Agreeing with Zsanna, I'd summarise  it in the following way: practically we have three possibilities in Hungarian.

Ez a lámpa         (= Das ist die Lampe - a concrete/already mentioned/known/etc. lamp )
Ez egy lámpa     (= Das ist eine Lampe - one of the existing lamps, not a concrete/particular one)
Ez lámpa            (= Das ist eine Lampe - an object that is _lamp _and not _something else_)

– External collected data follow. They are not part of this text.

-- ==== Sys2Proof/Machine/RowOps.lean ====
section
/-! DEFINITION. Row operations: the request queues, MAP, SOFTMAX, RMSNORM and LAYERNORM tile by tile, and selection row by row
(05 R144; 07 R184 to R194, R429). -/
namespace Sys2Proof.Machine

/-! ## Request queues and the hold slot (01 R34, 05 R144) -/

/-- A row operation before its first tile or row. -/
def SfuCtx.start (q : QDesc) : SfuCtx := ⟨q, 0, 0, 0, inf32 true, 0, 0, [], false, [], false, false, .clear, .zero, 0⟩

/-- The Combs of die `d`. -/
def dieCombs (d : Nat) : List Nat := (List.range 32).map (32 * d + ·)

/-- The request queue of a unit of die `d` has a free entry: 32 for the SFU, 16 for the selection unit (01 R35). A request keeps its
entry until its operation ends. -/
def Ctx.rowSpace (x : Ctx) (d : Nat) (sfu : Bool) : Bool :=
  if sfu then decide (((dieCombs d).map fun k => (x.comb k).sfu.length).sum < 32)
  else decide (((dieCombs d).map fun k => (x.comb k).sel.length).sum < 16)

/-- The Combs of die `d` whose held operation waits for a credit of this unit (01 R34). -/
def Ctx.rowWaiters (x : Ctx) (d : Nat) (sfu : Bool) : List Nat :=
  (dieCombs d).filter fun k => match (x.comb k).hold with | some q => (dOp q.bytes == 3) == sfu | none => false

/-- The arbiter of a unit's request queue. -/
def Die.rowArb (v : Die) (sfu : Bool) : Arb := if sfu then v.sfuArb else v.selArb

/-- The request queue of a row operation's unit gives Comb `k` a credit: it has a free entry, and its arbiter grants it to `k` where
Combs wait for one (01 R34, 05 R144). -/
def Ctx.rowCredit (x : Ctx) (k : Nat) (q : QDesc) : Bool :=
  let d := k / 32
  let sfu := dOp q.bytes == 3
  let w := x.rowWaiters d sfu
  x.rowSpace d sfu && (w.isEmpty || ((x.die d).rowArb sfu).mayGrant (fun _ => 1) w k)

/-- The arbiter has granted the credit that Comb `k` waited for. -/
def Ctx.rowGranted (x : Ctx) (k : Nat) (sfu : Bool) : Ctx :=
  let d := k / 32
  let a := ((x.die d).rowArb sfu).grant (fun _ => 1) (x.rowWaiters d sfu) k
  x.setDie d (if sfu then { x.die d with sfuArb := a } else { x.die d with selArb := a })

/-- Comb `k` waits in the SFU request queue of its die. -/
def Ctx.enqueueSfu (x : Ctx) (k : Nat) : Ctx :=
  let d := k / 32
  if (x.die d).sfuQ.contains k || (x.die d).granted == some k then x
  else x.setDie d { x.die d with sfuQ := (x.die d).sfuQ ++ [k] }

/-- Comb `k` waits in the selection request queue of its die. -/
def Ctx.enqueueSel (x : Ctx) (k : Nat) : Ctx :=
  let d := k / 32
  if (x.die d).selQ.contains k then x else x.setDie d { x.die d with selQ := (x.die d).selQ ++ [k] }

/-- Place the request of a row operation. -/
def Ctx.placeRow (x : Ctx) (k : Nat) (q : QDesc) : Ctx :=
  let c := x.comb k
  (if dOp q.bytes = 3 then ((x.setComb k { c with sfu := c.sfu ++ [.start q] }).enqueueSfu k).queueIn (404 + k / 32) 1
  else ((x.setComb k { c with sel := c.sel ++ [.start q] }).enqueueSel k).queueIn (408 + k / 32) 1).activate

/-- The row operation at the head of Comb `k`'s buffer is requested, or set aside in the hold slot. DESIGN CHOICE (log entry 99): a
second row operation waits at the head of the buffer for the hold slot, and the matrix descriptors behind it wait with it. -/
def Ctx.rowIssue (x : Ctx) (k : Nat) (p : Bytes → Bool) : Ctx :=
  let c := x.comb k
  match c.buf with
  | q :: r =>
    if x.frozen || !x.awake || !p q.bytes || c.hold.isSome then x
    else if x.rowCredit k q then (x.setComb k { c with buf := r }).placeRow k q
    else x.setComb k { c with buf := r, hold := some q }
  | [] => x

def sfuKind (op : Nat) (b : Bytes) : Bool := dOp b == 3 && sRowOp b == op

def execSfuMap (c : Fin 8) (k : Fin 128) (s : State) : Res := chipNext c (·.rowIssue k (sfuKind 0)) s
def execSoftmax (c : Fin 8) (k : Fin 128) (s : State) : Res := chipNext c (·.rowIssue k (sfuKind 1)) s
def execRmsnorm (c : Fin 8) (k : Fin 128) (s : State) : Res := chipNext c (·.rowIssue k (sfuKind 2)) s
def execLayernorm (c : Fin 8) (k : Fin 128) (s : State) : Res := chipNext c (·.rowIssue k (sfuKind 3)) s
def execSelection (c : Fin 8) (k : Fin 128) (s : State) : Res := chipNext c (·.rowIssue k fun b => dOp b == 4) s

/-- The held row operation enters its request queue. -/
def Ctx.holdRelease (x : Ctx) (k held : Nat) : Ctx :=
  match (x.comb k).hold with
  | some q =>
    if x.frozen || !x.awake || !x.rowCredit k q then x
    else
      let x := (x.combEvents k (some q) [(0xD, held)]).rowGranted k (dOp q.bytes == 3)
      (x.setComb k { x.comb k with hold := none }).placeRow k q
  | none => x

def execHoldSlotRelease (c : Fin 8) (k : Fin 128) (held : Nat) (s : State) : Res := chipNext c (·.holdRelease k held) s

/-! ## Tiles (07 R185) -/

/-- Elements of tile `t` of a row. -/
def tileLen (b : Bytes) (t : Nat) : Nat := min 128 (rLen b - 128 * t)

/-- The first byte of tile `t` of a row with elements of `w` bytes. -/
def tileAt (base row pitch t w : Nat) : Nat := base + row * pitch + 128 * t * w

/-- The elements of a run of `n` with `w` bytes each from `a` that meet a granule of `gs`. -/
def meeting (a w n : Nat) (gs : List Nat) : List Nat := (List.range n).filter fun i => gs.any fun g => overlap (a + i * w) w g 64

/-- Read `n` elements for a row operation: their FP32 values, and which of them a bad granule holds. -/
def Ctx.readElems (x : Ctx) (q : QDesc) (die fmt a n : Nat) : Ctx × List Word32 × List Nat :=
  let w := inBytes fmt
  let r := x.inspect (.sram die) (some q.super) a (w * n)
  let bs := (r.1.store (.sram die)).readN a (w * n)
  (r.1.badOperands q die r.2, (List.range n).map (fun i => inTo32 fmt (field bs (w * i) w)), meeting a w n (r.2.map (·.1)))

/-- Write the encodings of `w` bytes each from `a`, and poison the outputs listed in `bad`. -/
def Ctx.writeElems (x : Ctx) (q : QDesc) (die w a : Nat) (vs : List Nat) (bad : List Nat) : Ctx :=
  let x := x.put (.sram die) (some q.super) a (vs.flatMap fun v => toLE w v)
  bad.foldl (fun x i => x.poisonRange (.sram die) (a + i * w) w) x

/-- Tile `t` of the current row of the input. -/
def Ctx.tileIn (x : Ctx) (s : SfuCtx) (die : Nat) : Ctx × List Word32 × List Nat :=
  let b := s.desc.bytes
  x.readElems s.desc die (sInFmt b) (tileAt (sIn b) s.row (sInPitch b) s.tile (inBytes (sInFmt b))) (tileLen b s.tile)

/-- Pairs of neighbours added: the sums, the flags raised, and whether a sum was flushed. -/
def pairUp (strict : Bool) : List Word32 → List Word32 × FFlags × Bool
  | a :: b :: r =>
    let f := add32 strict a b
    let s := pairUp strict r
    (f.v :: s.1, f.flags.or s.2.1, f.flushed || s.2.2)
  | l => (l, .clear, false)

/-- The balanced binary tree of at most 2^n values; a value without a partner goes up unchanged (07 R184). -/
def treeSum (strict : Bool) : Nat → List Word32 → FR
  | 0, l => .plain (l.headD 0)
  | n + 1, l =>
    let p := pairUp strict l
    let s := treeSum strict n p.1
    ⟨s.v, p.2.1.or s.flags, p.2.2 || s.flushed⟩

/-- The flags of a list of results. -/
def flagsOf (l : List FR) : FFlags := (l.map (·.flags)).foldl FFlags.or .clear

/-- The elements of tile `t` whose results were flushed, as elements of the row. -/
def flushedAt (t : Nat) (l : List FR) : List Nat :=
  (List.range l.length).filterMap fun i => if (l.map (·.flushed)).getD i false then some (128 * t + i) else none

/-- Gather flags and flushed elements. -/
def SfuCtx.note (s : SfuCtx) (f : FFlags) (fl : List Nat) : SfuCtx := { s with flags := s.flags.or f, flush := s.flush ++ fl }

/-- Gather the flags and flushes of results that every element of the row shares. -/
def SfuCtx.noteRow (s : SfuCtx) (l : List FR) : SfuCtx :=
  { s with flags := s.flags.or (flagsOf l), rowFlush := s.rowFlush || l.any (·.flushed) }

/-- Write the final results of a tile at OUT_FMT width: counted, poisoned where an element is bad. -/
def Ctx.tileOut (x : Ctx) (s : SfuCtx) (die : Nat) (ys : List FR) (bad : List Nat) : Ctx × SfuCtx :=
  let b := s.desc.bytes
  let fast := !dStrict b
  let w := outBytes (dOutFmt b)
  let cs := ys.map fun y => convertOut (dOutFmt b) y.v
  let s := s.note (if fast then .clear else (flagsOf ys).or ((cs.map (·.2.1)).foldl FFlags.or .clear)) (flushedAt s.tile ys)
  let n := fun (p : Nat × FFlags × Bool → Bool) => if fast then cs.countP p else 0
  let here := (List.range ys.length).filter fun i => s.rowFlush || s.flush.contains (128 * s.tile + i)
  let t := s.tally.add ⟨if fast then here.length else 0, n fun c => outNonfinite (dOutFmt b) c.1, n fun c => c.2.2, 0⟩
  (x.writeElems s.desc die w (tileAt (sOut b) s.row (sOutPitch b) s.tile w) (cs.map (·.1)) bad,
    { s with tally := t, dirty := s.dirty || !bad.isEmpty })

/-- MAP: FUNC(a × x + b). -/
def Ctx.mapTile (x : Ctx) (s : SfuCtx) (die : Nat) : Ctx × SfuCtx :=
  let b := s.desc.bytes
  let r := x.tileIn s die
  let us := r.2.1.map fun v => fmaKeep (dStrict b) (sParam0 b) v (sParam1 b)
  let ys := us.map fun u => slotFn (dStrict b) x.act.micro (sFunc b) u.v
  r.1.tileOut (s.note (flagsOf us) []) die ys r.2.2

/-- The maximum of two values, NaN where one is; `pick` says which of two zeros it is. -/
def max32 (pick : Bool) (a b : Word32) : Word32 :=
  if isNan a || isNan b then nan32 else if lt32 a b then b else if lt32 b a then a else if pick then a else b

(I wonder if in German the sentence _Das ist Lampe_ is grammatically erroneous or only not used or not quite idiomatic ....)


----------



## wanipa

Thanks a lot!

As I thought "Ez lámpa" was the only corrcet answer to "Mi ez", now I've got that all three following answers are correct, right?
Ez lámpa.
Ez egy lámpa.
Ez a lámpa.


----------



## Zsanna

Yes, that's right. Maybe a bit more help with the meaning:

Mi ez? (->Mi a neve (ennek)?= What is the name of this thing?) - (Ez) Lámpa. (The "ez" is not necessary, especially as it appeared in the question already, you can give just the name of the object.)
Mi ez? (-> What is it used for?/What does this thing do? It is an object I don't recognize/know.) - (Ez) Egy lámpa.
Mi ez? (-> What is this (/object for)?) - Ez a lámpa. (... that I mentioned earlier, this is what we are going to use for the night excursion.)

Of course, there are other possible approaches equally, I just picked what came first to my mind.


----------



## wanipa

Kiváló!

Köszönöm szépen!


----------